Постепенно мир разрастался вокруг меня. Первоначально он ограничивался моим полем зрения: сетка кровати, часть стены и потолка, лампа. Со временем выяснилось, что стен было несколько, что кроме того были еще пол, окно, столы, кровати, дверь; за дверью — остальные комнаты квартиры: гостиная, столовая, кухня, комната отца. На некоторое время мир этим ограничился. Комната отца — это была периферия вселенной, несколько жуткая благодаря своей отдаленности, Геркулесовы столбы, за которыми ничего уже не было — хаос, пустота, небытие. Но и эта грань вскоре была преодолена. Весной меня вынесли в сад, и невиданные дали развернулись передо мной: в вышине загорелся голубой, самодовольно сияющий купол, а во все стороны с торжественным грохотом разверзлись необозримые пространства садовых дорожек, заборов и улиц. Расширяясь, мир одновременно упорядочивался, приблизительно придерживаясь эволюционных законов Спенсера: дифференциация частей, сопровождаемая интеграцией каждой из них. Предметы выделялись из первоначальной туманности, закреплялись, находили свое точное место в иерархии бытия. Система мироздания, принимаемая мною, была не гемо— и не геоцентрической, а эгоцентрической. В центре системы стояла я сама, вокруг меня в менее правильном движении перемещались мои спутники — кровати, стулья, люди, комнаты, деревья, дома, облака, солнце. Ценность вещей определялась степенью их полезности для меня. Основным классификационным принципом было разделение событии на приятные и неприятные. К приятным относились, например, еда, распеленывание, иногда купание. К неприятным — клистир, запеленывание и тот фазис купания, когда намыливали голову. Положительный эмоциональный тон имели такие предметы как материнская грудь, ложка, чашка, отцовская шевелюра. Резко отрицательный — бутылка с носовыми каплями и все виды компресса.
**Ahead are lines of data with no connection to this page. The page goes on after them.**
-- ==== Sys2Proof/Machine/Arith.lean ====
section
/-!
DEFINITION. Machine/Arith.lean: the number formats of R39, rounding and overflow (R57-R62), special values (R46-R48) and the
exact operations that the units round (R53-R56, R100).
-/
namespace Sys2Proof.Machine

/-! ## Formats -/

/-- A binary format of R39: width, exponent and significand field widths, bias, infinity, NaN. -/
structure Fmt where
  bits : Nat
  ew : Nat
  mw : Nat
  bias : Nat
  hasInf : Bool
  hasNan : Bool
  deriving DecidableEq, Repr

/-- The floating-point format of a code 0-8 (R39). -/
def fmtOf (f : Nat) : Fmt :=
  match f with
  | 0 => ⟨64, 11, 52, 1023, true, true⟩
  | 1 => ⟨32, 8, 23, 127, true, true⟩
  | 2 => ⟨16, 8, 7, 127, true, true⟩
  | 3 => ⟨16, 5, 10, 15, true, true⟩
  | 4 => ⟨8, 5, 2, 15, true, true⟩
  | 5 => ⟨8, 4, 3, 7, false, true⟩
  | 6 => ⟨6, 3, 2, 3, false, false⟩
  | 7 => ⟨6, 2, 3, 1, false, false⟩
  | _ => ⟨4, 2, 1, 1, false, false⟩

/-- Bits of an element of format code `f` (R39). -/
def fmtBits (f : Nat) : Nat :=
  if f < 9 then (fmtOf f).bits
  else match f with
    | 9 => 8
    | 10 => 32
    | 11 => 16
    | 12 => 8
    | 13 => 4
    | _ => 32

/-- Integer formats: codes 10-13. -/
def isInt (f : Nat) : Bool := 10 ≤ f && f ≤ 13

/-- The largest finite magnitude's code (R39). -/
def maxCode (t : Fmt) : Nat :=
  if t.hasInf then (2 ^ t.ew - 1) * 2 ^ t.mw - 1
  else if t.hasNan then 2 ^ (t.ew + t.mw) - 2
  else 2 ^ (t.ew + t.mw) - 1

/-- The canonical NaN (R46); formats without NaN have none (R47). -/
def nanCode (f : Nat) : Nat :=
  match f with
  | 0 => 0x7FF8000000000000
  | 1 => 0x7FC00000
  | 2 => 0x7FC0
  | 3 => 0x7E00
  | 4 => 0x7F
  | 5 => 0x7F
  | 9 => 0xFF
  | _ => 0

/-- Two's complement of `bits` bits as an integer. -/
def toSigned (bits c : Nat) : Int := if c < 2 ^ (bits - 1) then (c : Int) else (c : Int) - (2 ^ bits : Nat)

/-- An integer modulo 2^bits as a code. -/
def ofSigned (bits : Nat) (v : Int) : Nat := (v % ((2 ^ bits : Nat) : Int)).toNat

/-- An integer as an exact number. -/
def ExNum.ofInt (v : Int) : ExNum := .fin (decide (v < 0)) v.natAbs 0

/-- The value of a code in a floating-point format of R39. -/
def decodeFp (t : Fmt) (c : Nat) : ExNum :=
  let neg := c / 2 ^ (t.bits - 1) % 2 == 1
  let m := c % 2 ^ t.mw
  let e := c / 2 ^ t.mw % 2 ^ t.ew
  let top := 2 ^ t.ew - 1
  if t.hasInf && e == top then
    if m == 0 then .inf neg else .nan (decide (t.mw ≥ 7) && m < 2 ^ (t.mw - 1))
  else if !t.hasInf && t.hasNan && e == top && m == 2 ^ t.mw - 1 then .nan false
  else if e == 0 then .fin neg m (1 - t.bias - t.mw)
  else .fin neg (2 ^ t.mw + m) ((e : Int) - t.bias - t.mw)

/-- The value of a code in format `f` (R39). -/
def decodeNum (f c : Nat) : ExNum :=
  if f < 9 then decodeFp (fmtOf f) c
  else if f == 9 then (if c == 0xFF then .nan false else .fin false 1 ((c : Int) - 127))
  else ExNum.ofInt (toSigned (fmtBits f) c)

/-- The value of a code under block scale `s` (R42). -/
def decodeScaled (f c s : Nat) : ExNum :=
  if s == 0xFF then .nan false
  else match decodeNum f c with
    | .fin n m e => .fin n m (e + (s : Int) - 127 - (if f == 12 then 6 else 0))
    | x => x

/-- Whether a code is subnormal in its format: E = 0 and M not 0 (R39). -/
def isSubnormal (f c : Nat) : Bool :=
  f < 9 && c / 2 ^ (fmtOf f).mw % 2 ^ (fmtOf f).ew == 0 && c % 2 ^ (fmtOf f).mw != 0

/-- Whether a code is a NaN of its format. -/
def isNanCode (f c : Nat) : Bool :=
  match decodeNum f c with
  | .nan _ => true
  | _ => false

/-! ## Exact numbers -/

/-- Positive zero. -/
def ExNum.zero : ExNum := .fin false 0 0

/-- Whether a number is a NaN. -/
def ExNum.isNan : ExNum → Bool
  | .nan _ => true
  | _ => false

/-- Whether a number is a signalling NaN. -/
def ExNum.isSnan : ExNum → Bool
  | .nan s => s
  | _ => false

/-- Whether a number is an infinity. -/
def ExNum.isInf : ExNum → Bool
  | .inf _ => true
  | _ => false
Так робко, укус за укусом, вгрызалась я в прославленное яблоко моей прабабушки — в яблоко познания добра и зла.

10. Чудесная комната

Изучая действительность, я должна была очень осторожно делать свои обобщения.
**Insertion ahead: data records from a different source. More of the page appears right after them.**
-- ==== Sys2Proof/Machine/Cl.lean ====
section
/-!
DEFINITION. Machine/Cl.lean: a cluster's registers, its completion records (R95, R96), the locator (R64), taking an exception
(R92) and resuming from one (R114), pauses (R115), and the frame in which every cluster instruction runs (R75-R80).
-/
namespace Sys2Proof.Machine

/-! ## Registers (R74, R82) -/

/-- A cluster. -/
def State.cl (s : State) (n : Nat) : Cluster := s.clusters.get Cluster.reset n

/-- Updates a cluster. -/
def State.modCl (s : State) (n : Nat) (f : Cluster → Cluster) : State :=
  { s with clusters := s.clusters.modify Cluster.reset n f }

/-- Scalar register `r`; S0 reads as zero (R74). -/
def State.sReg (s : State) (n r : Nat) : W64 := if r = 0 then 0 else s.rd (clS n r)

/-- Writes scalar register `r`; writes to S0 are discarded (R74). -/
def State.setS (s : State) (n r : Nat) (v : W64) : State := if r = 0 then s else s.wr (clS n r) v

/-- Vector register `r`. -/
def State.vReg (s : State) (n r : Nat) : BitVec 8192 := (s.cl n).v.get 0 r

/-- Writes vector register `r`. -/
def State.setV (s : State) (n r : Nat) (v : BitVec 8192) : State := s.modCl n fun c => { c with v := c.v.set 0 r v }

/-- Predicate register `r`; P0 reads as all ones (R74). -/
def State.pReg (s : State) (n r : Nat) : BitVec 512 := if r = 0 then BitVec.allOnes 512 else (s.cl n).p.get 0 r

/-- Writes predicate register `r`. -/
def State.setP (s : State) (n r : Nat) (v : BitVec 512) : State := s.modCl n fun c => { c with p := c.p.set 0 r v }

/-- Descriptor register `r`. -/
def State.tReg (s : State) (n r : Nat) : BitVec 128 := (s.cl n).t.get 0 r

/-- Writes descriptor register `r`. -/
def State.setT (s : State) (n r : Nat) (v : BitVec 128) : State := s.modCl n fun c => { c with t := c.t.set 0 r v }

/-- Accumulator set `r`. -/
def State.aSet (s : State) (n r : Nat) : AccSet := (s.cl n).a.get AccSet.reset r

/-- Writes accumulator set `r`. -/
def State.setA (s : State) (n r : Nat) (v : AccSet) : State := s.modCl n fun c => { c with a := c.a.set AccSet.reset r v }

/-- A vector register from its bytes. -/
def vOfBytes (b : List Byte) : BitVec 8192 := BitVec.ofNat 8192 (natLE b)

/-- The bytes of a vector register. -/
def vBytes (v : BitVec 8192) : List Byte := bytesLE 1024 v.toNat

/-- The `n` element codes of `w` bits of a register (R40, R82). -/
def vCodes (v : BitVec 8192) (w n : Nat) : List Nat := (List.range n).map fun i => v.toNat / 2 ^ (i * w) % 2 ^ w

/-- A register from element codes of `w` bits; the remaining bits are zero (R82). -/
def vPack (w : Nat) (codes : List Nat) : BitVec 8192 :=
  BitVec.ofNat 8192 (codes.reverse.foldl (fun a c => a * 2 ^ w + c % 2 ^ w) 0)

/-! ## Mode (R52, R57, R76) -/

/-- Whether strict mode applies to an instruction (R52). -/
def State.strictFor (s : State) (n : Nat) (i : Issue) : Bool := i.strict || s.flag (clMode_STRICT n)

/-- The RND code in force for an instruction (R57). -/
def State.rndMode (s : State) (n : Nat) (i : Issue) : Nat := if i.rnd = 3 then s.get (clMode_RND n) else i.rnd.toNat

/-- PC of a cluster: the next instruction to issue. -/
def State.pc (s : State) (n : Nat) : Nat := s.get (clState_PC n)

/-- The rounding of an instruction at element `e` (R57, R58). -/
def State.rndFor (s : State) (n : Nat) (i : Issue) (e : Nat) : Rnd :=
  rndAt (s.rndMode n i) (s.rd (clSeed n)) n (s.pc n) e

/-! ## Completion records (R95, R96) -/

/-- Handle field of a record that returns none. -/
def noHandle : Nat := 0x1FFF

/-- Writes a completion record: the exception field is ORed into CL.XSTATUS, and the record is kept in the ring as CREC
says. CYCLES is a free value (log entry 12); a full ring loses its oldest record. -/
def State.record (s : State) (n exc status cls op seq pc handle : Nat) : State :=
  let s := s.put (clXstatus_EXC n) (s.get (clXstatus_EXC n) ||| exc)
  if s.get (clCtrl_CREC n) = 1 || exc ≠ 0 || status ≠ 0 || handle ≠ noHandle then
    let t := s.fresh 32
    let w0 := exc % 256 * 2 ^ 56 + status % 16 * 2 ^ 52 + cls % 16 * 2 ^ 48 + op % 256 * 2 ^ 40 + seq % 2 ^ 16 * 2 ^ 24 + pc % 2 ^ 23
    let w1 := handle % 2 ^ 13 * 2 ^ 51 + t.1.toNat
    let size := 2 ^ (s.get (clCring_SIZE n) + 8)
    let off := s.get (clCring_BASE n) * 4096 + s.get (clCring_HEAD n) % size * 16
    let s := if off + 16 ≤ storeSize then t.2.poke (storeAddr n off) (bytesLE 8 w0 ++ bytesLE 8 w1) else t.2
    let s := if (s.cl n).recs < size then s.modCl n fun c => { c with recs := c.recs + 1 } else s.bump (clCring_LOST n)
    s.put (clCring_HEAD n) ((s.get (clCring_HEAD n) + 1) % size)
  else s

/-- Captures the first invalid event of a strict instruction at `pc` (R64): UNIT, then (TILE, ELEM, KIDX, KIND). -/
def State.locateAt (s : State) (n : Nat) (strict : Bool) (pc unit : Nat) (ev : Option (Nat × Nat × Nat × Nat)) : State :=
  match ev with
  | some (tile, elem, kidx, kind) =>
    if strict && !s.flag (clLoc0_VALID n) then
      (s.wr (clLoc0 n) (BitVec.ofNat 64 (2 ^ 63 + unit % 8 * 2 ^ 60 + kind % 16 * 2 ^ 56 + pc % 2 ^ 23))).wr (clLoc1 n)
        (BitVec.ofNat 64 (tile % 2 ^ 32 * 2 ^ 32 + kidx % 2 ^ 16 * 2 ^ 16 + elem % 1024))
    else s
  | none => s

/-- Captures the first invalid event of the instruction at PC. -/
def State.locate (s : State) (n : Nat) (i : Issue) (unit : Nat) (ev : Option (Nat × Nat × Nat × Nat)) : State :=
  s.locateAt n (s.strictFor n i) (s.pc n) unit ev

/-! ## States and exceptions (R91, R92) -/

/-- IDLE of CL.STATE. -/
def clIDLE : Nat := 0
/-- RUNNING. -/
def clRUNNING : Nat := 1
/-- EXCEPTION. -/
def clEXCEPTION : Nat := 2
/-- PAUSED. -/
def clPAUSED : Nat := 3
/-- HALTED. -/
def clHALTED : Nat := 4

/-- STATE of a cluster. -/
def State.clSt (s : State) (n : Nat) : Nat := s.get (clState_STATE n)

/-- ILLEGAL (R91). -/
def xILLEGAL : Nat := 1
/-- FETCH. -/
def xFETCH : Nat := 2
/-- ACCESS. -/
def xACCESS : Nat := 3
/-- ALIGN. -/
def xALIGN : Nat := 4
/-- MXCHK. -/
def xMXCHK : Nat := 5
/-- RESCHK. -/
def xRESCHK : Nat := 6
/-- BREAK. -/
def xBREAK : Nat := 7
/-- SERVICE. -/
def xSERVICE : Nat := 8
/-- STEP_SKEW. -/
def xSTEPSKEW : Nat := 9
/-- HANDLE. -/
def xHANDLE : Nat := 10
/-- ASYNC. -/
def xASYNC : Nat := 11
/-- COLL. -/
def xCOLL : Nat := 12

/-- What an exception carries: cause, response, address, and the handle and PC of EXC_ORIG. -/
structure Exc where
  cause : Nat
  resp : Nat
  addr : Nat
  handle : Nat
  origPc : Nat
  deriving DecidableEq, Repr

/-- An exception that concerns no address and no other operation. -/
def Exc.plain (cause : Nat) (addr : Nat := 0) (resp : Nat := 0) : Exc := ⟨cause, resp, addr, noHandle, 0⟩

/-- CL.EXC.UNIT of a class (R113). -/
def unitOf (cls : Nat) : Nat :=
  match cls with
  | 2 => 2
  | 3 => 1
  | 4 => 3
  | 5 => 4
  | 6 => 3
  | 7 => 4
  | _ => 0

/-- The exception field of a faulting instruction (R63): MXCHK and RESCHK only. -/
def excField (cause : Nat) : Nat := if cause = xMXCHK then fMXCHK else if cause = xRESCHK then fRESCHK else 0

/-- Takes an exception at `pc` (R92): CL.EXC, CL.EXC_ADDR, CL.EXC_ORIG and CL.DONE are written, the completion record has
STATUS EXCEPTION, and the cluster enters EXCEPTION; no younger instruction has issued (log entry 2). -/
def State.takeExc (s : State) (n : Nat) (x : Exc) (cls op pc len : Nat) : State :=
  let s := s.wr (clExc n) (BitVec.ofNat 64 (x.cause * 2 ^ 56 + x.resp % 4 * 2 ^ 54 + unitOf cls * 2 ^ 51 + pc % 2 ^ 23))
  let s := (s.wr (clExcAddr n) (BitVec.ofNat 64 (x.addr % 2 ^ 48))).wr (clExcOrig n)
    (BitVec.ofNat 64 (x.handle % 2 ^ 13 * 2 ^ 51 + x.origPc % 2 ^ 23))
  let s := s.wr (clDone n) 0
  let s := s.record n (excField x.cause) 2 cls op (s.cl n).seq pc noHandle
  let s := ((s.put (clState_STATE n) clEXCEPTION).put (clState_WINDOW n) 1).put (clState_PC n) pc
  s.modCl n fun c => { c with wait := none, excLen := len, faulted := true }

/-- Abandons the wait of an issued instruction: it is not done and issues again at its PC (R115). -/
def State.abandonWait (s : State) (n : Nat) : State :=
  match (s.cl n).wait with
  | some w => ((s.modCl n fun c => { c with wait := none }).put (clState_PC n) w.pc).put (clState_WINDOW n) 1
  | none => s.put (clState_WINDOW n) 0

/-- The stall timers of a cluster freeze at a pause (R150). -/
def State.freezeStall (s : State) (n : Nat) : State :=
  { s with colls := s.colls.map fun c =>
      if c.cl = n then (match c.stall with
        | .runs t => { c with stall := .frozen (t - s.now) }
        | _ => c)
      else c }

/-- The stall timers of a cluster run on from RESUME (R150). -/
def State.thawStall (s : State) (n : Nat) : State :=
  { s with colls := s.colls.map fun c =>
      if c.cl = n then (match c.stall with
        | .frozen l => { c with stall := .runs (s.now + l) }
        | _ => c)
      else c }

/-- A pause takes effect (R115): the wait is abandoned, CL.DONE records the window, and the cluster enters PAUSED. -/
def State.pauseCl (s : State) (n : Nat) : State :=
  ((((s.abandonWait n).wr (clDone n) 0).put (clState_STATE n) clPAUSED).freezeStall n).autoState

/-- Whether the pause of CL.PAUSE_AT is due (R115). -/
def State.pauseDue (s : State) (n : Nat) : Bool := s.flag (clCtrl_PAT_EN n) && (s.rd (clPauseAt n)).toNat ≤ s.now

/-- The pause of CL.PAUSE_AT falls due (R115): PAT_EN is cleared; a RUNNING cluster pauses, one in EXCEPTION keeps it
pending. -/
def State.duePause (s : State) (n : Nat) : State :=
  let s := s.put (clCtrl_PAT_EN n) 0
  if s.clSt n = clRUNNING then s.pauseCl n
  else if s.clSt n = clEXCEPTION then s.put (clState_PAUSE_PEND n) 1
  else s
В нашей квартире была одна комната, совсем особенная. Дверь в нее из гостиной тоже не была похожа на другие — в темной рамке с завитушками, закругленная сверху. В эту дверь мы никогда не входили. Каждый раз, как отец подносил меня к ней, нам навстречу выходил человек, несущий нечто, завернутое в одеяло, в общих чертах похожее тоже на человека, только уменьшенных размеров. Если я протягивала руку, это существо тянуло свою руку мне навстречу, так что они встречались ладонями. На ощупь ладонь была гладкой и холодной. Не могу сказать, чтобы все это казалось мне особенно интересным. Но однажды, когда мы уселись в гостиной, так что я могла внимательно рассмотреть сидевших против нас незнакомцев, я заметила, что обитатель таинственной комнаты необыкновенно похож на моего отца. Я взглянула назад — и там тоже был отец, я сидела у него на коленях. Я несколько раз проверила себя — сомнений быть не могло: передо мною было два отца, совсем одинаковых. Я переводила взгляд с одного на другого, сравнивала, убеждалась в их тождестве, это был мой первый сознательный эксперимент. Получалась нелепость: два раза тот же отец. Само по себе это обстоятельство не могло особенно меня удивить. A priori нельзя было требовать, чтобы в этом мире предметы были непременно одиночными. Это была чисто эмпирическая подробность именно данного мира; с равным правом можно было бы ожидать, что их всегда будет по два или по три одинаковых. Но хотя мой опыт не был велик, я уже успела составить себе определенное мнение по данному вопросу, теперь же приходилось вносить поправку: оказывалось, что, хотя обычно имелся только один отец, в некоторых специальных случаях их могло быть и несколько.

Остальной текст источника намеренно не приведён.